Sozialarbeiter in blauer Uniform

Quelle: NZZ vom 03.12.15
Sozialarbeiter in blauer Uniform
15 Jahre nach Gründung des umstrittenen Zürcher Sicherheitsdiensts SIP kommt es zur
Volksabstimmung
Aus einem Pilotprojekt mit 6 Mann ist über die Jahre ein städtischer Betrieb mit 42,5
Stelleneinheiten geworden. Ob Strichplatz oder Asylzentrum: Die SIP sorgt in Zürich für
Ordnung - bis anhin allerdings ohne rechtliche Grundlage.
CHRISTINA NEUHAUS
1995 liess die Stadt den Oberen Letten räumen und löste damit die letzte offene Drogenszene auf.
Doch die Drogenabhängigen verschwanden nicht einfach aus Zürich. Auf der Suche nach etwas Ruhe
und einigen Sitzbänken zogen sie durch die Stadt und trafen sich bald am Stadelhofen, bald auf der
Bäckeranlage. Wenn Anwohner oder Ladenbesitzer reklamierten, löste die Polizei die Ansammlungen
jeweils auf, worauf das Trüppchen weiterzog, um sich für kurze Zeit woanders niederzulassen. Fünf
Jahre später - nach einer vorübergehenden Sperrung der Bäckeranlage - wies das Sozialdepartement
ein paar Sozialarbeiter mit Sinn für ordnungsdienstliche Aufgaben an, regelmässig nach dem Rechten
zu sehen.
Die «Wegweispolizei»
Ursprünglich hatte die SIP (Sicherheit, Intervention, Prävention) vor allem den Auftrag, Auswüchse
zu verhindern und wenn nötig Randständige und Drogensüchtige von der Strasse zu holen. Mit der
Zeit erweiterte der Stadtrat das Aufgabengebiet des sechsköpfigen Sicherheitsdienstes jedoch stetig
und vergrösserte ihn auf einen Bestand von fast 50 Mann. Heute patrouilliert die uniformierte mobile
Einsatztruppe im städtischen Drive-in-Bordell in Altstetten, bewacht das Asylzentrum des Bundes in
Zürich-West und übernimmt Sicherheitsaufträge für weitere Gemeinden.

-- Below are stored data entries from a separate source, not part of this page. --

/-- A correctable error in a T2 row: the second within 24 h retires the row, and its extents move. [UNVERIFIED, log 66] -/
def scrubRow (row : Nat) (s : State) : State :=
  let recent := s.tiers.badRows.filter fun x => s.clk.window < x.2 + Config.windowsPerDay
  if recent.any fun x => x.1 == row then
    countFault 6 1 (retireRow row { s with tiers := { s.tiers with badRows := recent.filter fun x => x.1 != row } })
  else { s with tiers := { s.tiers with badRows := (row, s.clk.window) :: recent } }

/-- A patrol that reads a record of codec weights names it at or above 2^29, where no node lies: 256 × profile slot + layer.
[DESIGN CHOICE, log 167] -/
def weightsName : Nat := 536870912

/-- What an error that cannot be corrected does: past the groups of a node, `grp` names the node itself in T1 and then the
entries of its extents, whose CHECK fails at the core's next read (R62, Table 6.3). -/
def scrubBad (node grp : Nat) (t : Tier) (s : State) : State :=
  let gs := ((findNode s node).map (·.groups.length)).getD 0
  if weightsName ≤ node then weightsBad ((node - weightsName) / 256) ((node - weightsName) % 256) t s
  else if grp < gs then dataError node grp t s
  else if t != .t1 then s
  else if grp == gs then setNode node (fun n => { n with checkOk := false }) s
  else setGroup node (grp - gs - 1) (fun x => { x with entryOk := false }) s

/-- PATROL_SCRUB (R161, R438): one read of the daily scrub of T1 or T2, at an extent's granules or at the index.
[DEDUCED, log 155] -/
def execPatrolScrub (tier : Tier) (node : Nat) (grp : Nat) (row : Nat) (outcome : ReadOutcome) (s : State) :
    Host.Outcome State Fault Refusal :=
  let s1 := countRead tier outcome s
  finish s (match outcome, tier with
    | .good, _ => s
    | .corrected, .t2 => goOn (scrubRow row s1)
    | .corrected, _ => s1
    | _, t => goOn (scrubBad node grp t s1))

/-! ## Background removal and re-sealing -/

/-- Whether a node was keyed under an earlier registration generation of its tenant (R27). -/
def oldGeneration (s : State) (n : Node) : Bool := n.regGen != regGenOf s n.tenant

/-- OLD_GENERATION_REMOVAL (R27): an unpinned node of an earlier generation goes with its pages. -/
def execOldGenerationRemoval (node : Nat) (s : State) : Host.Outcome State Fault Refusal :=
  finish s (match findNode s node with
    | none => s
    | some n =>
      if oldGeneration s n && pinCountOf s n == 0 && nodeUnheld s n && !n.dying then retireNode node (dropAll node (abandonMovesOf node s))
      else s)

/-- The oldest live epoch of a tenant that is not the newest. -/
def oldEpoch (s : State) (t : Nat) : Option Nat :=
  let e := epochsOf s t
  if e.oldest < e.newest then some (e.oldest % 4) else none

/-- Step 1 of Table 14.6: a node of the oldest non-newest epoch, none of whose extents is on its way, and with T3 copies
only while the governor admits programs (R405). [DEDUCED, log 76] -/
def resealable (s : State) (n : Node) : Bool :=
  oldEpoch s n.tenant == some n.epoch && !oldGeneration s n && !n.dying && !n.lost && !(n.groups.any (·.moving))
    && (!s.tiers.suspended || !(n.groups.any fun g => g.t3.isSome))

/-- RESEAL_NODE: every copy of the node in every tier is read, sealed anew and written to fresh granules or slots, and the node is
committed after the last of them. Without room for all of them it does not start. [DEDUCED, log 76] -/
def doResealNode (ptr : Nat) (s : State) : State :=
  match findNode s ptr with
  | none => s
  | some n =>
    if !resealable s n then s
    else
      let copies := (List.range n.groups.length).flatMap fun g =>
        ([Tier.t1, .t2, .t3].filter fun t => ((groupAt n g).bind fun x => copyIn x t).isSome).map fun t => (g, t)
      let start := fun (x : Nat × Tier) (s : State) => match x.2 with
        | .t3 => placeExtent n x.1 .t3 .reseal .be s
        | t => moveWithin ptr x.1 t .reseal s
      if copies.isEmpty then commitReseal ptr s
      else (copies.foldl (fun (o : Option State) x => o.bind (start x)) (some s)).getD s

/-- RESEAL_NODE (R405). -/
def execResealNode (node : Nat) (s : State) : Host.Outcome State Fault Refusal := finish s (doResealNode node s)

/-- Pages of a tenant in an epoch. -/
def epochPages (s : State) (t e : Nat) : Nat :=
  sumOf (fun n => n.pages.length) (s.index.nodes.filter fun n => n.tenant == t && n.epoch == e && !oldGeneration s n && n.groups.any groupPresent)

/-- Whether a record of a re-seal has not yet reached T3 in a completed flush. -/
def resealUnflushed (s : State) : Bool :=
  let isReseal := fun (r : IndexRec) => match r with
    | .epochChange .. => true
    | _ => false
  s.index.journalBuf.any isReseal || (s.flash.pendingRecs ++ s.flash.flushing.getD []).any fun r => match r with
    | .index i => isReseal i
    | _ => false

/-- Stores a tenant's epochs. -/
def putEpochs (e : Epochs) (s : State) : State :=
  { s with persist := { s.persist with epochs := e :: s.persist.epochs.filter fun x => x.tenant != e.tenant } }

/-- EPOCH_RETIRE (R406): the oldest epoch, once no page and no weights copy is sealed under it, after step 4 of
Table 3.5; its key slots are erased. -/
def execEpochRetire (tenant : BitVec 12) (epoch : U32) (s : State) : Host.Outcome State Fault Refusal :=
  let t := tenant.toNat
  let e := epochsOf s t
  let weights := (s.eng.profiles.any fun p => p.tenant == t && hasWeights p.desc && p.sealEpoch == e.oldest)
    || s.persist.weights.any fun w => w.tenant == t && w.sealEpoch == e.oldest
  finish s (
    if epoch.toNat == e.oldest && decide (e.oldest < e.newest) && epochPages s t (e.oldest % 4) == 0 && !weights && !resealUnflushed s
        && !s.index.recovering && 9 ≤ s.power.step then
      let s1 := putEpochs { e with oldest := e.oldest + 1 } s
      { s1 with sec := { s1.sec with memKeys := s1.sec.memKeys.filter fun k => k != (t, e.oldest) } }
    else s)
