/-- VIN_OVER_VOLTAGE (R463). [DEDUCED, log 109, 117] -/
def execVinOverVoltage (vinMv : Nat) (s : State) : Host.Outcome State Fault Refusal :=
  let s1 := setPower (fun p => { p with vinMv := vinMv, overVolt := true }) s
  finish s (if s.power.step == 0 then s1 else decideReset 4 (fatalEvent 3 2 s1))

/-- EV_THERMAL (Table 16.9) with its function event. -/
def thermalEvent (what sensor tj : Nat) (s : State) : State :=
  setFuncEvent 1 (raise 0x0007 0 sensor (what * 2 ^ 24 + tj % 65536) 0 s)

/-- The skip count n after a reading of 0.1 °C steps (R468). -/
def skipAfter (tj n : Nat) : Nat := if 1000 ≤ tj then min 12 (n + 1) else if tj < 980 then n - 1 else n

/-- R469: THERM_TRIP_N, EV_THERMAL, the flush. -/
def thermalTrip (sensor tj : Nat) (s : State) : State :=
  decideReset 3 (thermalEvent 3 sensor tj (setPower (fun p => { p with thermTrip := true }) s))

/-- THERMAL_TICK (R468, R469): the skip count follows Tj; 110.0 °C, or 105.0 °C in an HBM4 stack, trips. [DESIGN CHOICE, log 14] -/
def execThermalTick (sensor tj hbm : Nat) (s : State) : Host.Outcome State Fault Refusal :=
  finish s (if !s.power.clocksOn then s
    else
      let n := skipAfter tj s.power.skip
      let s1 := setPower (fun p => { p with skip := n, throttledNow := p.throttledNow || decide (0 < n) }) s
      let s2 := if s.power.skip == 0 && 0 < n then thermalEvent 1 sensor tj s1
        else if 0 < s.power.skip && n == 0 then thermalEvent 2 sensor tj s1 else s1
      if (1100 ≤ tj || 1050 ≤ hbm) && !s2.power.thermTrip then thermalTrip sensor tj s2 else s2)

/-- REFCLK_LOSS (R472): from lock on, EV_DEVICE_FATAL and the flush in holdover; before it, step 2 waits for the reference.
[DEDUCED, log 117] -/
def execRefclkLoss (s : State) : Host.Outcome State Fault Refusal :=
  let s1 := setPower (fun p => { p with refclkOk := false }) s
  finish s (if s.power.clocksOn && s.power.refclkOk then decideReset 5 (fatalEvent 3 3 s1) else s1)

/-- PLL_LOCK_LOSS (R472): with the reference present the reset is at once. -/
def execPllLockLoss (s : State) : Host.Outcome State Fault Refusal :=
  finish s (if s.power.clocksOn && s.power.refclkOk then fullChipReset s else s)

/-- RESET_IN_ASSERT (R475, R465): from DEVICE_STATE 1 on the reset begins with the flush; during a flush, and before
DEVICE_STATE 1, it is at once. -/
def execResetInAssert (s : State) : Host.Outcome State Fault Refusal :=
  let s1 := setPower (fun p => { p with resetIn := true }) s
  finish s (if s.power.resetIn then s
    else if s.power.flushing.isSome || s.power.step < 6 then fullChipReset s1 else beginFlush 1 s1)

/-! ## Steps 1 to 4 of Table 17.8 -/

/-- Step 2 begins once RESET_IN_N is high and THERM_TRIP_N is clear; SAG_WARN_N is released (R500). -/
def enterClocks (s : State) : State :=
  if s.power.step == 1 && !s.power.resetIn && !s.power.thermTrip then setPower (fun p => { p with step := 2, sagWarn := false }) s
  else s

Im Gemeinderat der Stadt Zürich gab die wackelige Rechtsgrundlage der als Versuchsprojekt
gegründeten SIP jedoch immer wieder zu Diskussionen Anlass. 2013 wehrte sich eine Mehrheit,
bestehend aus SVP, FDP, GLP und AL, erstmals gegen die geplante Aufstockung des Dienstes: die
Bürgerlichen, weil sie mit den ausserkommunalen Aufträgen nicht einverstanden waren, die Linken
aus grundlegender Skepsis gegenüber den «SIPlern». Der damalige Sozialvorsteher Martin Waser, ein
Mann von beachtlicher Überzeugungskraft, brachte die Grünliberalen schliesslich zum Umdenken,
worauf der Ausbau doch noch angenommen wurde. Im Gegenzug forderte die GLP jedoch, die
Rechtsgrundlage für die SIP anzupassen.
Das Volk hat das letzte Wort
Wasers Nachfolger Raphael Golta (sp.) will den parlamentarischen Vorstoss nun umsetzen. Wie der
Stadtrat am Mittwoch mitgeteilt hat, soll das Konzept der SIP auf eine neue Rechtsgrundlage gestellt
werden. An der vor allem von linken Kreisen kritisierten Ausrichtung will der Stadtrat dagegen nichts
ändern. Statt von «niederschwelliger Wegweispolizei» wie die Skeptiker von der Alternativen Liste
spricht er lieber von «niederschwelliger Vermittlung bei Nutzungskonflikten».
Wie Raphael Golta am Mittwoch ausführte, ist in der noch nicht öffentlichen stadträtlichen Weisung
im Wesentlichen der Ist-Zustand der SIP beschrieben; neue Aufgaben seien keine dazugekommen. Der
Vorschlag des Stadtrats kommt nun zuerst in den Gemeinderat, bevor - 15 Jahre nach deren Gründung
- auch das Volk über die SIP abstimmen darf.